-- ==== Sys2Proof/Certificates/Slice0/Obligations.lean ====
section
/-! DEFINITION. The statements for the provers, family by family. -/

open Sys2Proof Sys2Proof.Machine

/-! ### The sequencer (spec/02) -/

/-- JUMP, LOOP, HALT, DRAIN and WAIT_BEAT of Table PRG-2 (R464, R465, R467): the next state differs from the old one in this core's
sequencer alone. -/
def Obligations.SequencerTransfersOfControl : Prop :=
  ∀ (s : State) (c : CoreId), Runs s c →
    let q := s.seq c
    (∀ target : BitVec 15, target.toNat < q.code.length →
      exec (.jump c target) s = .next (s.setSeq c { q with pc := target.toNat })) ∧
    (∀ (count : BitVec 16) (target : BitVec 15), count ≠ 0 → target.toNat < q.code.length →
      (∀ n rest, q.loops = (q.pc, n) :: rest → exec (.loop c count target) s =
        .next (s.setSeq c (if n ≤ 1 then { q with loops := rest, pc := q.pc + 1 }
          else { q with loops := (q.pc, n - 1) :: rest, pc := target.toNat }))) ∧
      (q.loops.head?.map (·.1) ≠ some q.pc → count = 1 → exec (.loop c count target) s =
        .next (s.setSeq c { q with pc := q.pc + 1 })) ∧
      (q.loops.head?.map (·.1) ≠ some q.pc → count ≠ 1 → q.loops.length < 4 → exec (.loop c count target) s =
        .next (s.setSeq c { q with loops := (q.pc, count.toNat - 1) :: q.loops, pc := target.toNat }))) ∧
    exec (.halt c) s = .next (s.setSeq c { q with status := .halted }) ∧
    (∀ mask : BitVec 4, exec (.drain c mask) s =
      .next (s.setSeq c (if (List.range 4).all fun i => !bitAt mask.toNat i || (nthD [] q.queues i).isEmpty then
        q.goOn else { q with status := .waitDrain mask.toNat }))) ∧
    (∀ offset : BitVec 32, exec (.waitBeat c offset) s =
      .next (s.setSeq c (if (grantedStep s c).any fun n => decide (epochOf s n + offset.toNat ≤ s.now) then q.goOn
        else { q with status := .waitBeat offset.toNat })))

/-- R464 and R465: each illegal instruction answers the program fault of CAUSE 3 on the state as it was. That the command names the instruction,
the word at the PC only its opcode, is the model's choice, log entry 65. -/
def Obligations.IllegalInstructionsAreProgramFaults : Prop :=
  ∀ (s : State) (c : CoreId), (s.seq c).status = .running →
    let fault := Host.Outcome.next (φ := Fault) (ρ := Refusal) (programFault s c.tile 3 0 c.core.val (s.seq c).pc)
    (∀ queue space offset, 4 ≤ BitVec.toNat queue → exec (.issue c queue space offset) s = fault) ∧
    (∀ ev target pos tile, target = 3 ∨ (target ≠ 0 ∧ 48 ≤ BitVec.toNat tile) ∨ (target = 2 ∧ BitVec.toNat pos = s.pins.boardPos) →
      exec (.pulse c ev target pos tile) s = fault) ∧
    (∀ count target, count = 0 ∨ (s.seq c).code.length ≤ BitVec.toNat target → exec (.loop c count target) s = fault) ∧
    (∀ count target, (s.seq c).loops.head?.map (·.1) ≠ some (s.seq c).pc → 4 ≤ (s.seq c).loops.length → count ≠ 1 →
      exec (.loop c count target) s = fault) ∧
    (∀ target, (s.seq c).code.length ≤ BitVec.toNat target → exec (.jump c target) s = fault) ∧
    (∀ phase, (s.seq c).inPhase = true ∨ (coreNext s c).2 ≠ BitVec.toNat phase → exec (.phaseBegin c phase) s = fault) ∧
    (∀ phase, (s.seq c).inPhase = false ∨ (s.seq c).granted.map (·.2) ≠ some (BitVec.toNat phase) → exec (.phaseEnd c phase) s = fault) ∧
    (((s.seq c).code.length ≤ (s.seq c).pc ∨ (s.seq c).code[(s.seq c).pc]?.any definedOpcode = false) →
      (∀ queue space offset, exec (.issue c queue space offset) s = fault) ∧
      (∀ ev count, exec (.waitEv c ev count) s = fault) ∧ (∀ ev target pos tile, exec (.pulse c ev target pos tile) s = fault) ∧
      (∀ phase, exec (.phaseBegin c phase) s = fault ∧ exec (.phaseEnd c phase) s = fault) ∧
      (∀ offset, exec (.waitBeat c offset) s = fault) ∧ (∀ count target, exec (.loop c count target) s = fault) ∧
      (∀ target, exec (.jump c target) s = fault) ∧ (∀ mask, exec (.drain c mask) s = fault) ∧ exec (.halt c) s = fault)

/-- COMPLETION_PULSE, DRAIN_RELEASE, WAIT_BEAT_RELEASE and ISSUE_QUEUE_ROOM. That the stalled descriptor is placed without being checked
again is the model's choice, log entry 66. -/
def Obligations.WaitsOfACoreAreReleased : Prop :=
  ∀ (s : State) (c : CoreId),
    (∀ (queue : Fin 4) (e : QEntry) (rest : List QEntry), nthD [] (s.seq c).queues queue.val = e :: rest → e.done = true →
      exec (.completionPulse c queue) s = .next (pulseAt (s.setSeq c { s.seq c with
        queues := setNth (s.seq c).queues queue.val rest
        weights := if queue.val = 0 then Weights.empty else (s.seq c).weights }) c.tile (field e.desc 4 1))) ∧
    (∀ mask, (s.seq c).status = .waitDrain mask →
      ((List.range 4).all fun i => !bitAt mask i || (nthD [] (s.seq c).queues i).isEmpty) = true →
      exec (.drainRelease c) s = .next (s.setSeq c (s.seq c).goOn)) ∧
    (∀ offset, (s.seq c).status = .waitBeat offset → beatReached s c offset = true →
      exec (.waitBeatRelease c) s = .next (s.setSeq c (s.seq c).goOn)) ∧
    (∀ queue e, (s.seq c).status = .waitQueue queue e → (nthD [] (s.seq c).queues queue).length < 16 →
      ∃ t, exec (.issueQueueRoom c) s = .next t ∧
        t.seq c = { (s.seq c).goOn with
          queues := setNth (s.seq c).queues queue (nthD [] (s.seq c).queues queue ++ [e])
          issued := setNth (s.seq c).issued queue (nthD 0 (s.seq c).issued queue + 1) } ∧
        (∀ d, d ≠ c → t.seq d = s.seq d) ∧ t.regs = s.regs ∧ t.mem = s.mem ∧ t.tiles = s.tiles)

/-- R28 and R29 over WAIT_EV_GRANT. -/
def Obligations.GrantsOfACounterConserveItsCount : Prop :=
  ∀ (s : State) (t : TileId) (ev : BitVec 8), ∃ u, exec (.waitEvGrant t ev) s = .next u ∧
    evCount s t ev.toNat = evCount u t ev.toNat +
      (((waiters s t ev.toNat).filter fun w => (u.seq w.1).status == .running).map (·.2)).sum ∧
    (∀ w ∈ waiters s t ev.toNat, u.seq w.1 = (s.seq w.1).goOn ∨ (u.seq w.1 = s.seq w.1 ∧ evCount u t ev.toNat < w.2)) ∧
    (∀ e, e ≠ ev.toNat → evCount u t e = evCount s t e) ∧ u.regs = s.regs ∧ u.mem = s.mem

#### [Assigned task]
From the material above, retype precisely the lines between the line holding "(∀ mask : BitVec" and the line holding "c).status = .running →", inclusive, and nothing beyond them.

#### [Response area]
    (∀ mask : BitVec 4, exec (.drain c mask) s =
      .next (s.setSeq c (if (List.range 4).all fun i => !bitAt mask.toNat i || (nthD [] q.queues i).isEmpty then
        q.goOn else { q with status := .waitDrain mask.toNat }))) ∧
    (∀ offset : BitVec 32, exec (.waitBeat c offset) s =
      .next (s.setSeq c (if (grantedStep s c).any fun n => decide (epochOf s n + offset.toNat ≤ s.now) then q.goOn
        else { q with status := .waitBeat offset.toNat })))

/-- R464 and R465: each illegal instruction answers the program fault of CAUSE 3 on the state as it was. That the command names the instruction,
the word at the PC only its opcode, is the model's choice, log entry 65. -/
def Obligations.IllegalInstructionsAreProgramFaults : Prop :=
  ∀ (s : State) (c : CoreId), (s.seq c).status = .running →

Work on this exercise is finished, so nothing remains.